Permanent tsb (PTSB) has raised 400 million euros ($436 million) in a share offer priced at the top of the range, prompting Ireland's finance minister to promise taxpayers a recovery of all the rescue funds invested in the bank. The smallest of Ireland's three remaining domestically owned banks had set a range of 3.90 to 4.50 euros per ordinary share for the issue, a test of investor appetite for the sector and for the country's No 2 lender Allied Irish Banks (AIB) ahead of a possible stake sale in the next 12 months.
The government, keen to recoup some of its investment in PTSB ahead of an election next year, sold an additional 98 million euros worth of shares to cut its stake to 75 percent from 99.2 percent to meet stock market requirements. PTSB will use the cash to repurchase 400 million euros of government-owned "contingent capital notes", debt instruments that can convert to equity in times of distress, meaning Dublin, which made a profit on the notes, will have recouped over 500 million euros of the 2.7 billion pumped into the bank.
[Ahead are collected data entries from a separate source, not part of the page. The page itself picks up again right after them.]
-- ==== Sys2Proof/Syntax.lean ====
section
/-! DEFINITION. The instructions: one constructor per row of the opcode table, over operand structures
that hold the decoded fields of each family's format (02 R51, 07 R165, R178, 08 R200, 09 R217, 10 R237,
11 R267, 12 R284, 16 R320). Rows of the table that are events of the machine (a dispatch, a completion,
an arrival) are constructors too; no words decode to them. -/

namespace Sys2Proof

/-- The predicate of an instruction (02 R51, R52): `pm` 0–11 names a mask, 12 means always; `pn` negates. -/
structure Pred where
  pm : Nat
  pn : Bool
  deriving DecidableEq, Repr

/-- Overflow handling of the integer class (07 R178 OV). -/
inductive Ov | wrap | sat | usat
  deriving DecidableEq, Repr

/-- Rounding modes (08 R200 RM): nearest even, to zero, up, down, nearest even with error feedback. -/
inductive Rm | rne | rz | rup | rdn | ef
  deriving DecidableEq, Repr

/-- Element formats (04 R87; codes 0–9 of 08 R200). -/
inductive Fmt | f32 | f16 | bf16 | f8a | f8b | i32 | i8 | i4 | i8a | i4a
  deriving DecidableEq, Repr

/-- Access sizes (09 R217 SZ). -/
inductive Size | b8 | b16 | b32 | b64 | b128
  deriving DecidableEq, Repr

/-- Memory orders (05 R121). -/
inductive Order | rlx | acq | rel | ar | sc
  deriving DecidableEq, Repr

/-- Memory scopes (05 R121). -/
inductive Scope | none | warp | group | core | cluster | die | device | system
  deriving DecidableEq, Repr

/-- Full/empty qualifier (09 R217 FE): no qualifier; `q1` is `FW` of a load and `SF` of a store; `q2` is `FC`. -/
inductive FeQual | plain | q1 | q2
  deriving DecidableEq, Repr

/-- Fields of the integer class (07 R178, R179). `fn` is the function of `BOOL`, `ICMP` and `REDW`. -/
structure IntF where
  p : Pred
  u : Bool := false
  bs : Bool := false
  w : Bool := false
  ov : Ov := .wrap
  uns : Bool := false
  x : Nat := 0
  d : Nat := 0
  a : Nat := 0
  b : Nat := 0
  c : Nat := 0
  imm : W32 := 0
  fn : Nat := 0
  deriving DecidableEq, Repr

/-- Fields of `CSRR` and `CSRW` (07 R195). `r` is the register (D of `CSRR`, A of `CSRW`). -/
structure CsrF where
  p : Pred
  u : Bool := false
  w : Bool := false
  csrn : Nat
  r : Nat
  fn : Nat := 0
  deriving DecidableEq, Repr

/-- Fields of the floating-point class (08 R200, R201). -/
structure FpF where
  p : Pred
  u : Bool := false
  bs : Bool := false
  rm : Rm := .rne
  fmt : Fmt := .f32
  src : Fmt := .f32
  na : Bool := false
  nb : Bool := false
  nc : Bool := false
  fin : Bool := false
  d : Nat := 0
  a : Nat := 0
  b : Nat := 0
  c : Nat := 0
  imm : W32 := 0
  fn : Nat := 0
  deriving DecidableEq, Repr

/-- Fields of the memory class (09 R217, R218). `fn` is the operation of `ATOM` and `RED`. -/
structure MemF where
  p : Pred
  u : Bool := false
  sz : Size := .b8
  sx : Bool := false
  fe : FeQual := .plain
  ord : Order := .rlx
  scp : Scope := .none
  yh : Bool := false
  x : Bool := false
  d : Nat := 0
  a : Nat := 0
  b : Nat := 0
  c : Nat := 0
  imm : W32 := 0
  fn : Nat := 0
  deriving DecidableEq, Repr

/-- Fields of the table and sequence class (10 R237, R238). -/
structure TabF where
  p : Pred
  nf : Bool := false
  img : Bool := false
  desc : Bool := false
  kw : Bool := false
  item : Nat := 0
  d : Nat := 0
  a : Nat := 0
  b : Nat := 0
  c : Nat := 0
  tbl : Nat := 0
  th : Nat := 0
  sr : Nat := 0
  xr : Nat := 0
  deriving DecidableEq, Repr

/-- Fields of the tile class (11 R267, R268). -/
structure TileF where
  p : Pred
  ord : Order := .rlx
  scp : Scope := .none
  sp : Bool := false
  x : Bool := false
  pat : Nat := 0
  d : Nat := 0
  a : Nat := 0
  b : Nat := 0
  c : Nat := 0
  imm : W32 := 0
  fn : Nat := 0
  deriving DecidableEq, Repr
With its stake now valued at 1.5 billion euros, Finance Minister Michael Noonan said the state would get all its cash back despite PTSB management consistently saying such an outcome was unlikely, stated as recently as March by its chief executive.
"The bottom line is that everything that the taxpayers have invested in PTSB will be recovered in due course," Noonan told national broadcaster RTE, while also acknowledging that "much work" remains to be done to complete its restructuring. The small mortgage lender is the only loss-making bank in the country amid a recovery in the sector that has mirrored a wider upturn that helped Ireland become the fastest-growing economy in Europe last year.
PTSB cut its loss before tax last year to 48 million euros from 668 million in 2013. Weighed down by a large stock of loss-making mortgages that track the ECB's record low interest rates, it only expects to return to profit by the end of 2016. The bank is targeting an almost doubling of its net interest margin (NIM), a key measure of profitability, to 1.7 percent by 2018. By comparison, Bank of Ireland, the country's largest bank by assets, recorded a NIM of 2.11 percent at the end of 2014.
Like other lenders, it is also under public and political pressure to cut mortgages rates, another potential headwind, as the government threatens to hike its annual bank levy if they do not ease the burden on customers. The only Irish bank to fail European stress tests raised the remaining 125 million euros needed to fill the capital hole identified via so-called additional Tier 1 bonds which it sold at a hefty 8.625 percent yield.
The government, whose rescue of its banking sector was the most expensive in the euro zone, will now switch its attention to the 99-percent state-owned AIB, having appointed Goldman Sachs to advise on a possible stake sale. "The state really should look at capitalising on the level of institutional investor demand sooner rather than later," said Investec analyst John Cronin.